Жизнь вечная — это не та же самая жизнь, что известна нам по земному опыту, лишь умноженная на бесконечность. Это — иная жизнь. А «эта, нынешняя жизнь», к счастью, конечна, исчерпаема. И конечным, исчерпаемым в рамках этой жизни является главный герой земной драмы — человек.

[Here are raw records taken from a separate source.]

/-- What no change of a command's progress touches, `noteActed` leaves. -/
theorem noteActed_proj {γ : Type} (p : State → γ) (h : ∀ t f s, p (updJob t f s) = p s) (st : Status) (ps : List Tag) (s : State) :
    p (noteActed st ps s) = p s := by
  cases ps with
  | nil => rfl
  | cons q r => exact (foldl_proj p (fun s q => updJob q _ s) (fun s a => h a _ s) r _).trans (h _ _ _)

/-! ### Tracing -/

@[simp] theorem traceEv_pending (ev isl unit loc info : Nat) (s : State) : (traceEv ev isl unit loc info s).pending = s.pending := by
  unfold traceEv; dsimp only; split <;> [split <;> [rfl; split <;> rfl]; rfl]
@[simp] theorem traceEv_shf (ev isl unit loc info : Nat) (s : State) : (traceEv ev isl unit loc info s).shf = s.shf := by
  unfold traceEv; dsimp only; split <;> [split <;> [rfl; split <;> rfl]; rfl]
@[simp] theorem traceEv_mil (ev isl unit loc info : Nat) (s : State) : (traceEv ev isl unit loc info s).mil = s.mil := by
  unfold traceEv; dsimp only; split <;> [split <;> [rfl; split <;> rfl]; rfl]
@[simp] theorem traceEv_crt (ev isl unit loc info : Nat) (s : State) : (traceEv ev isl unit loc info s).crt = s.crt := by
  unfold traceEv; dsimp only; split <;> [split <;> [rfl; split <;> rfl]; rfl]
@[simp] theorem traceEv_arr (ev isl unit loc info : Nat) (s : State) : (traceEv ev isl unit loc info s).arr = s.arr := by
  unfold traceEv; dsimp only; split <;> [split <;> [rfl; split <;> rfl]; rfl]
@[simp] theorem traceEv_hay (ev isl unit loc info : Nat) (s : State) : (traceEv ev isl unit loc info s).hay = s.hay := by
  unfold traceEv; dsimp only; split <;> [split <;> [rfl; split <;> rfl]; rfl]
@[simp] theorem traceEv_asy (ev isl unit loc info : Nat) (s : State) : (traceEv ev isl unit loc info s).asy = s.asy := by
  unfold traceEv; dsimp only; split <;> [split <;> [rfl; split <;> rfl]; rfl]
@[simp] theorem traceEv_noc (ev isl unit loc info : Nat) (s : State) : (traceEv ev isl unit loc info s).noc = s.noc := by
  unfold traceEv; dsimp only; split <;> [split <;> [rfl; split <;> rfl]; rfl]
@[simp] theorem traceEv_hab (ev isl unit loc info : Nat) (s : State) : (traceEv ev isl unit loc info s).hab = s.hab := by
  unfold traceEv; dsimp only; split <;> [split <;> [rfl; split <;> rfl]; rfl]
@[simp] theorem traceEv_rng (ev isl unit loc info : Nat) (s : State) : (traceEv ev isl unit loc info s).rng = s.rng := by
  unfold traceEv; dsimp only; split <;> [split <;> [rfl; split <;> rfl]; rfl]
@[simp] theorem traceEv_thr (ev isl unit loc info : Nat) (s : State) : (traceEv ev isl unit loc info s).thr = s.thr := by
  unfold traceEv; dsimp only; split <;> [split <;> [rfl; split <;> rfl]; rfl]
@[simp] theorem traceEv_tly (ev isl unit loc info : Nat) (s : State) : (traceEv ev isl unit loc info s).tly = s.tly := by
  unfold traceEv; dsimp only; split <;> [split <;> [rfl; split <;> rfl]; rfl]
@[simp] theorem traceEv_isl (ev isl unit loc info : Nat) (s : State) : (traceEv ev isl unit loc info s).isl = s.isl := by
  unfold traceEv; dsimp only; split <;> [split <;> [rfl; split <;> rfl]; rfl]
@[simp] theorem traceEv_ctl (ev isl unit loc info : Nat) (s : State) : (traceEv ev isl unit loc info s).ctl = s.ctl := by
  unfold traceEv; dsimp only; split <;> [split <;> [rfl; split <;> rfl]; rfl]
@[simp] theorem traceEv_pin (ev isl unit loc info : Nat) (s : State) : (traceEv ev isl unit loc info s).pin = s.pin := by
  unfold traceEv; dsimp only; split <;> [split <;> [rfl; split <;> rfl]; rfl]
@[simp] theorem traceEv_freeCtr (ev isl unit loc info : Nat) (s : State) : (traceEv ev isl unit loc info s).freeCtr = s.freeCtr := by
  unfold traceEv; dsimp only; split <;> [split <;> [rfl; split <;> rfl]; rfl]

/-! ### Logging -/

@[simp] theorem logErr_pending (kind isl unit loc info : Nat) (s : State) : (logErr kind isl unit loc info s).pending = s.pending := by simp [logErr]
@[simp] theorem logErr_shf (kind isl unit loc info : Nat) (s : State) : (logErr kind isl unit loc info s).shf = s.shf := by simp [logErr]
@[simp] theorem logErr_mil (kind isl unit loc info : Nat) (s : State) : (logErr kind isl unit loc info s).mil = s.mil := by simp [logErr]
@[simp] theorem logErr_crt (kind isl unit loc info : Nat) (s : State) : (logErr kind isl unit loc info s).crt = s.crt := by simp [logErr]
@[simp] theorem logErr_arr (kind isl unit loc info : Nat) (s : State) : (logErr kind isl unit loc info s).arr = s.arr := by simp [logErr]
@[simp] theorem logErr_hay (kind isl unit loc info : Nat) (s : State) : (logErr kind isl unit loc info s).hay = s.hay := by simp [logErr]
@[simp] theorem logErr_asy (kind isl unit loc info : Nat) (s : State) : (logErr kind isl unit loc info s).asy = s.asy := by simp [logErr]
@[simp] theorem logErr_noc (kind isl unit loc info : Nat) (s : State) : (logErr kind isl unit loc info s).noc = s.noc := by simp [logErr]
@[simp] theorem logErr_hab (kind isl unit loc info : Nat) (s : State) : (logErr kind isl unit loc info s).hab = s.hab := by simp [logErr]
@[simp] theorem logErr_rng (kind isl unit loc info : Nat) (s : State) : (logErr kind isl unit loc info s).rng = s.rng := by simp [logErr]
@[simp] theorem logErr_thr (kind isl unit loc info : Nat) (s : State) : (logErr kind isl unit loc info s).thr = s.thr := by simp [logErr]
@[simp] theorem logErr_tly (kind isl unit loc info : Nat) (s : State) : (logErr kind isl unit loc info s).tly = s.tly := by simp [logErr]
@[simp] theorem logErr_isl (kind isl unit loc info : Nat) (s : State) : (logErr kind isl unit loc info s).isl = s.isl := by simp [logErr]
@[simp] theorem logErr_ctl (kind isl unit loc info : Nat) (s : State) : (logErr kind isl unit loc info s).ctl = s.ctl := by simp [logErr]
@[simp] theorem logErr_pin (kind isl unit loc info : Nat) (s : State) : (logErr kind isl unit loc info s).pin = s.pin := by simp [logErr]
@[simp] theorem logErr_freeCtr (kind isl unit loc info : Nat) (s : State) : (logErr kind isl unit loc info s).freeCtr = s.freeCtr := by simp [logErr]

Старик может жить полноценной осмысленной жизнью. Но для молодежи он почти что мертв. Мертв потому, что не смеется над шутками молодых и не пляшет под их свирели. Отказаться от шуток и плясок для молодых то же самое, что лечь в гроб. Иной способ жизни им пока недоступен. Тот, кто не разделяет их взгляда на жизнь, для них — мертвец. Но, повторяю, разве старик мертв только оттого, что не вскидывает колени под музыку и не хохочет, надрывая связки?

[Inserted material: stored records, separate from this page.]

-- ==== Sys2Proof/Laws/StorageTile.lean ====
section
/-! SUPPORT. What the tile and bucket commands do to the queue and to storage. A lemma `store_f` says that `f` leaves both as
they were; `ok_f` that it keeps the queue and every memory's canonical form. -/

namespace Sys2Proof.Laws

open Sys2Proof.Machine

/-! ### Carters -/

theorem store_setStn (n : Nat) (x : Station) (s : State) : store (setStn n x s) = store s := by
  simp only [setStn, store_upd]
theorem store_updStn (n : Nat) (f : Station → Station) (s : State) : store (updStn n f s) = store s := by
  simp only [updStn, store_setStn]
theorem store_drive (n : Nat) (f : StnPins → StnPins) (s : State) : store (drive n f s) = store s := by
  simp only [drive, store_upd]
theorem store_askRead (n : Nat) (tag : Tag) (t lo hi : Nat) (last : Bool) (s : State) : store (askRead n tag t lo hi last s) = store s := by
  simp only [askRead, store_updJob, store_updStn]
theorem store_askWrite (n : Nat) (w : WrItem) (s : State) : store (askWrite n w s) = store s := by
  simp only [askWrite, store_updJob, store_updStn]
theorem store_endClass (tag : Tag) (o : Obj) (cls : TClass) (s : State) : store (endClass tag o cls s) = store s := by
  simp only [endClass, store_updTag]
theorem store_endRead (tag : Tag) (t : Nat) (s : State) : store (endRead tag t s) = store s := by
  simp only [endRead, store_ite, ite_self, store_endClass]
theorem store_tinkHalf (d : RdDemand) (data : Beat) (chk : BeatChk) (h : Nat) (s : State) : store (tinkHalf d data chk h s) = store s := by
  unfold tinkHalf; (repeat' split) <;> simp [store_fold, store_shfTest]
theorem store_tinkBeat (d : RdDemand) (data : Beat) (chk : BeatChk) (s : State) : store (tinkBeat d data chk s) = store s := by
  simp only [tinkBeat, store_ite, ite_self, store_tinkHalf]
theorem store_noteWord (n : Nat) (d : RdDemand) (data : Beat) (chk : BeatChk) (s : State) (w : Nat) : store (noteWord n d data chk s w) = store s := by
  unfold noteWord; (repeat' split) <;> simp only [store_updJob, store_addBits, store_addUncorr]
theorem store_testBeat (n : Nat) (d : RdDemand) (data : Beat) (chk : BeatChk) (s : State) : store (testBeat n d data chk s) = store s := by
  unfold testBeat; (repeat' split) <;> simp [store_fold, store_tinkBeat, store_noteWord]
theorem store_giveBeat (n : Nat) (d : RdDemand) (data : Beat) (chk : BeatChk) (s : State) : store (giveBeat n d data chk s) = store s := by
  simp only [giveBeat, store_ite, ite_self, store_updJob, store_updStn, store_drive]
theorem store_deliver (s : State) (n : Nat) : store (deliver s n) = store s := by
  simp only [deliver] <;> (repeat' split) <;> simp_all [store_crossIn, store_setStn, store_giveBeat]
theorem store_loadLatch (n : Nat) (b : FlyBeat) (s : State) : store (loadLatch n b s) = store s := by
  simp only [loadLatch, store_upd, store_ite, ite_self, store_cnt]
theorem store_quarterRead (n : Nat) (d : RdDemand) (q : BitVec 4) (data : Beat) (chk : BeatChk) (s : State) : store (quarterRead n d q data chk s) = store s := by
  unfold quarterRead; (repeat' split) <;> simp only [store_updStn, store_endRead, store_testBeat, store_deliver, store_loadLatch]
theorem store_commitWheels (s : State) : store (commitWheels s) = store s := by
  unfold commitWheels; (try dsimp only); (repeat' split) <;> (try simp only [store_rset]) <;> (first | done | refine (store_fold _ (fun x a => ?_) _ _).trans ?_ | refine (store_fold1 _ (fun x a => ?_) _ _).trans ?_ | refine (store_fold2 _ (fun x a => ?_) _ _).trans ?_) <;> (try dsimp only) <;> (repeat' split) <;> (first | done | rfl | simp only [someStore_some, someStore_none, someStore2_some, someStore2_none, someOk_some, someOk_none, someOk2_some, someOk2_none, nextStore_next, nextStore_fault, nextOk_next, nextOk_fault, store_upd, store_shf, store_hay, store_both, store_ite, snd_ite, ite_self, store_fold, store_fold1, store_fold2, store_rset])
theorem store_grantBeat (wr : Bool) (port n : Nat) (reserved : Bool) (s : State) : store (grantBeat wr port n reserved s) = store s := by
  simp only [grantBeat, store_ite] <;> (repeat' split) <;> simp_all [store_upd, store_crossIn, store_setStn, store_drive]
theorem store_portSlot (acc : List Nat × State) (wheel : Nat) : store (portSlot acc wheel).2 = store acc.2 := by
  simp only [portSlot, store_ite, snd_ite, ite_self, store_cnt, store_grantBeat] <;> (repeat' split) <;> simp_all [store_upd, store_cnt, store_grantBeat]
theorem store_latchServe (acc : List Nat × State) (n : Nat) : store (latchServe acc n).2 = store acc.2 := by
  simp only [latchServe] <;> (repeat' split) <;> simp_all [store_cnt, store_setStn, store_endRead, store_testBeat, store_deliver]
theorem store_wakeWaiting (s : State) : store (wakeWaiting s) = store s := by
  unfold wakeWaiting; (repeat' split) <;> simp [store_ite, ite_self, store_fold, store_setGroup]
theorem store_execPortSlotGrant (s : State) : NextStore (store s) (execPortSlotGrant s) := by
  unfold execPortSlotGrant; (repeat' split) <;> simp [nextStore_next, store_upd, store_ite, ite_self, store_fold, store_fold1, store_cnt, store_deliver, store_commitWheels, store_portSlot, store_latchServe, store_wakeWaiting]
theorem store_execWheelCommit (s : State) : NextStore (store s) (execWheelCommit s) := by
  simp only [execWheelCommit, nextStore_next, store_ite, ite_self, store_commitWheels]
theorem store_setBc (g : Nat) (c : BCycle) (s : State) : store (setBc g c s) = store s := by
  simp only [setBc, store_upd]
theorem store_beginBank (bank : Nat) (s : State) : store (beginBank bank s) = store s := by
  simp only [beginBank, store_setBc]
theorem store_share (bank : Nat) (wr want : Bool) (s : State) : store (share bank wr want s).2 = store s := by
  simp only [share, store_upd]
theorem store_countConf (g : Nat) (p : PortReq → Bool) (s : State) : store (countConf g p s) = store s := by
  unfold countConf; (repeat' split) <;> simp [store_ite, ite_self, store_fold, store_cnt, store_setBc]
theorem store_dropReq (r : PortReq) (s : State) : store (dropReq r s) = store s := by
  simp only [dropReq, store_upd]
theorem store_serveRead (bank : Nat) (r : PortReq) (s : State) : store (serveRead bank r s) = store s := by
  unfold serveRead; (repeat' split) <;> simp only [store_crossIn, store_quarterRead, store_dropReq]
theorem store_beatWritten (tag : Tag) (t : Nat) (s : State) : store (beatWritten tag t s) = store s := by
  simp only [beatWritten] <;> (repeat' split) <;> simp_all [store_updJob, store_markValid, store_endClass]
theorem ok_serveWrite {qq : List Instr} (bank : Nat) (r : PortReq) (s : State) (h : StoreOk qq (store s)) : StoreOk qq (store (serveWrite bank r s)) := by
  unfold serveWrite
  split
  · rename_i w half _
    have hf : StoreOk qq (store ((List.range 16).foldl (fun s i =>
        if bit w.mask (16 * b2n half + i) then
          shfPut bank r.entry i (wordAt w.data (16 * b2n half + i)) (byteAt w.chk (16 * b2n half + i)) s else s) (dropReq r s))) :=
      ok_fold _ (fun s a h => by split <;> simp only [ok_shfPut, h]) _ _ (by simp only [store_dropReq, h])
    dsimp only
    split
    · rw [store_crossIn]; exact hf
    · rw [store_beatWritten, store_crossIn]; exact hf
  · simp only [store_dropReq, h]
theorem store_noteRes (tag : Tag) (t seg : Nat) (r : EccRes) (s : State) : store (noteRes tag t seg r s) = store s := by
  unfold noteRes; (repeat' split) <;> simp only [store_cnt, store_addBits, store_addUncorr]
theorem ok_accWord {qq : List Instr} (bank : Nat) (r : DrainRow) (acc : Nat × Bool × State) (w : Nat) (hst : StoreOk qq (store acc.2.2)) : StoreOk qq (store (accWord bank r acc w).2.2) := by
  unfold accWord; (repeat' split) <;> simp only [ok_shfPut, store_shfRead, store_noteRes, hst]
theorem ok_accumulate {qq : List Instr} (bank : Nat) (r : DrainRow) (s : State) (hst : StoreOk qq (store s)) : StoreOk qq (store (accumulate bank r s)) := by
  simp only [accumulate, store_ite, ite_self, store_cnt, store_addBits] <;> (repeat' split) <;> simp_all [ok_fold2, ok_accWord]
theorem store_rowWritten (r : DrainRow) (s : State) : store (rowWritten r s) = store s := by
  simp only [rowWritten, store_upd, store_ite, ite_self, store_updJob, store_endClass]
theorem ok_putEntry {qq : List Instr} (bank entry : Nat) (bs : List Byte) (s : State) (hst : StoreOk qq (store s)) : StoreOk qq (store (putEntry bank entry bs s)) := by
  simp only [putEntry] <;> (repeat' split) <;> simp_all [ok_fold, ok_shfPut]
theorem store_askTink (q : TinkReq) (s : State) : store (askTink q s) = store s := by
  simp only [askTink, store_upd]
theorem store_scrubDone (by_ : Option Tag) (n : Nat) (s : State) : store (scrubDone by_ n s) = store s := by
  unfold scrubDone; (repeat' split) <;> simp only [store_updJob]
theorem store_tinkerWord (bank entry : Nat) (acc : List (Word × Byte) × Nat × State) (w : Nat) :
    store (tinkerWord bank entry acc w).2.2 = store acc.2.2 := by
  have hm := store_shfRead bank entry w acc.2.2
  unfold tinkerWord
  dsimp only
  split <;> simp_all only [store_cnt]
theorem store_tinkerRead (q : TinkReq) (s : State) : store (tinkerRead q s) = store s := by
  have hf : ∀ s' : State, store ((List.range 16).foldl (tinkerWord q.bank q.entry) ([], 0, s')).2.2 = store s' := fun s' =>
    store_foldp (fun x : List (Word × Byte) × Nat × State => x.2.2) _ (fun x a => store_tinkerWord _ _ _ _) _ _
  unfold tinkerRead
  dsimp only
  split
  · simp only [store_upd, store_updJob]
  · simp only [store_ite, store_scrubDone, store_askTink, hf, store_upd, ite_self]
  · split <;> simp only [store_askTink, store_upd, hf]
theorem ok_scrubBack {qq : List Instr} (bank entry : Nat) (acc : Nat × State) (w : Nat) (hst : StoreOk qq (store acc.2)) : StoreOk qq (store (scrubBack bank entry acc w).2) := by
  simp only [scrubBack] <;> (repeat' split) <;> simp_all [ok_shfPut]
theorem ok_tinkerWrite {qq : List Instr} (q : TinkReq) (s : State) (hst : StoreOk qq (store s)) : StoreOk qq (store (tinkerWrite q s)) := by
  simp only [tinkerWrite] <;> (repeat' split) <;> simp_all [store_upd, ok_fold, ok_fold1, store_traceEv, store_updJob, ok_shfPut1, ok_putEntry, store_askTink, store_scrubDone, ok_scrubBack]
theorem store_tinkerAge (bank : Nat) (s : State) : store (tinkerAge bank s) = store s := by
  simp only [tinkerAge, store_upd]
theorem store_serveMil (r : MilReq) (s : State) : store (serveMil r s) = store s := by
  simp only [serveMil, store_upd]
theorem store_portsWait (bank : Nat) (wr : Bool) (s : State) : store (portsWait bank wr s) = store s := by
  simp only [portsWait, store_countConf]
theorem store_millerWaits (bank : Nat) (m : Option MilReq) (s : State) : store (millerWaits bank m s) = store s := by
  unfold millerWaits; (repeat' split) <;> simp only [store_ite, ite_self, store_cnt, store_setBc]
theorem ok_serveDrain {qq : List Instr} (bank i : Nat) (s : State) (hst : StoreOk qq (store s)) : StoreOk qq (store (serveDrain bank i s).2) := by
  unfold serveDrain; (repeat' split) <;> simp only [store_upd, ok_accumulate, store_rowWritten, hst]
theorem store_bankReadLow (bank : Nat) (want : Bool) (s : State) : store (bankReadLow bank want s) = store s := by
  simp only [bankReadLow] <;> (repeat' split) <;> simp_all [store_share, store_dropReq, store_serveRead, store_tinkerRead, store_serveMil, store_portsWait, store_millerWaits]
theorem ok_bankRead {qq : List Instr} (bank : Nat) (want : Bool) (s : State) (hst : StoreOk qq (store s)) : StoreOk qq (store (bankRead bank want s).2) := by
  unfold bankRead; (repeat' split) <;> simp only [store_dropReq, store_serveRead, store_tinkerRead, store_portsWait, store_millerWaits, ok_serveDrain, store_bankReadLow, hst]
theorem ok_bankWriteLow {qq : List Instr} (bank : Nat) (want : Bool) (s : State) (hst : StoreOk qq (store s)) : StoreOk qq (store (bankWriteLow bank want s)) := by
  simp only [bankWriteLow] <;> (repeat' split) <;> simp_all [store_share, store_dropReq, ok_serveWrite, ok_tinkerWrite, store_serveMil, store_portsWait, store_millerWaits]
theorem ok_bankWrite {qq : List Instr} (bank : Nat) (drained want : Bool) (s : State) (hst : StoreOk qq (store s)) : StoreOk qq (store (bankWrite bank drained want s)) := by
  unfold bankWrite; (repeat' split) <;> simp only [ok_tinkerWrite, store_serveMil, store_portsWait, store_millerWaits, ok_bankWriteLow, hst]
theorem ok_execBankCycleGrant {qq : List Instr} (bank : Nat) (mRead mWrite : Bool) (s : State) (hst : StoreOk qq (store s)) : NextOk qq (execBankCycleGrant bank mRead mWrite s) := by
  unfold execBankCycleGrant; (repeat' split) <;> simp only [nextOk_next, nextOk_fault, store_beginBank, store_tinkerAge, ok_bankRead, ok_bankWrite, hst]
theorem store_purgeStation (tag : Tag) (s : State) (n : Nat) : store (purgeStation tag s n) = store s := by
  simp only [purgeStation, store_ite, ite_self, store_setStn]
theorem store_purgeReads (tag : Tag) (s : State) : store (purgeReads tag s) = store s := by
  unfold purgeReads
  exact store_fold _ (fun s a => store_purgeStation tag s a) _ _
theorem store_snapTiles (tag : Tag) (ts : List Nat) (s : State) : store (snapTiles tag ts s) = store s := by
  simp only [snapTiles, store_updJob]
theorem store_spillRead (n : Nat) (d : RdDemand) (s : State) : store (spillRead n d s) = store s := by
  simp only [spillRead, store_askHays, store_updStn]
theorem store_spillWrite (n : Nat) (w : WrItem) (s : State) : store (spillWrite n w s) = store s := by
  simp only [spillWrite, store_askHays]
theorem store_spillArrived (n : Nat) (d : RdDemand) (q : Nat) (data : BitVec 512) (r : EccRes) (bad : Nat) (s : State) : store (spillArrived n d q data r bad s) = store s := by
  simp only [spillArrived, store_ite, ite_self, store_addBits, store_quarterRead]
theorem store_spillWritten (n : Nat) (tag : Tag) (s : State) : store (spillWritten n tag s) = store s := by
  unfold spillWritten; (repeat' split) <;> simp only [store_updStn, store_drive, store_beatWritten]
theorem store_execSpillPathGrant (s : State) : NextStore (store s) (execSpillPathGrant s) := by
  simp only [execSpillPathGrant] <;> (repeat' split) <;> simp_all [nextStore_next, store_upd, store_cnt, store_crossIn, store_addBits, store_spillRead, store_spillWrite]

Блажен старик, который не пляшет оттого, что повзрослел для пляски. Горе старику, который рад бы плясать, но радикулит — помеха. Тогда он действительно мертв и в своих глазах, и в глазах молодежи.
Он должен исчерпаться для одних занятий, но созреть для других. Если это произошло, то пусть кто-то считает его живым трупом, — найдутся и те, кто посчитает его кладезем мудрости. Думаю, тот же порядок мыслей справедлив для смерти вообще.
Человек исчерпался, иссяк, ослабел для земных дел. Но вместе с этой слабостью должна вызреть в нем внутренняя бодрость для иных дел и иной активности. «Я дерусь молча», — говорил в одном из последних интервью А. Ф. Лосев, имея в виду, возможно, молитву.
Он, старик, не совсем мертв. Скорее полумертв для земли с ее делами, но уже есть в нем нечто и для иной жизни. К биению этого зародыша в сердце он может прислушиваться с той же степенью трепетности, с какой молодая мать слушает робкие движения внутри своего чрева.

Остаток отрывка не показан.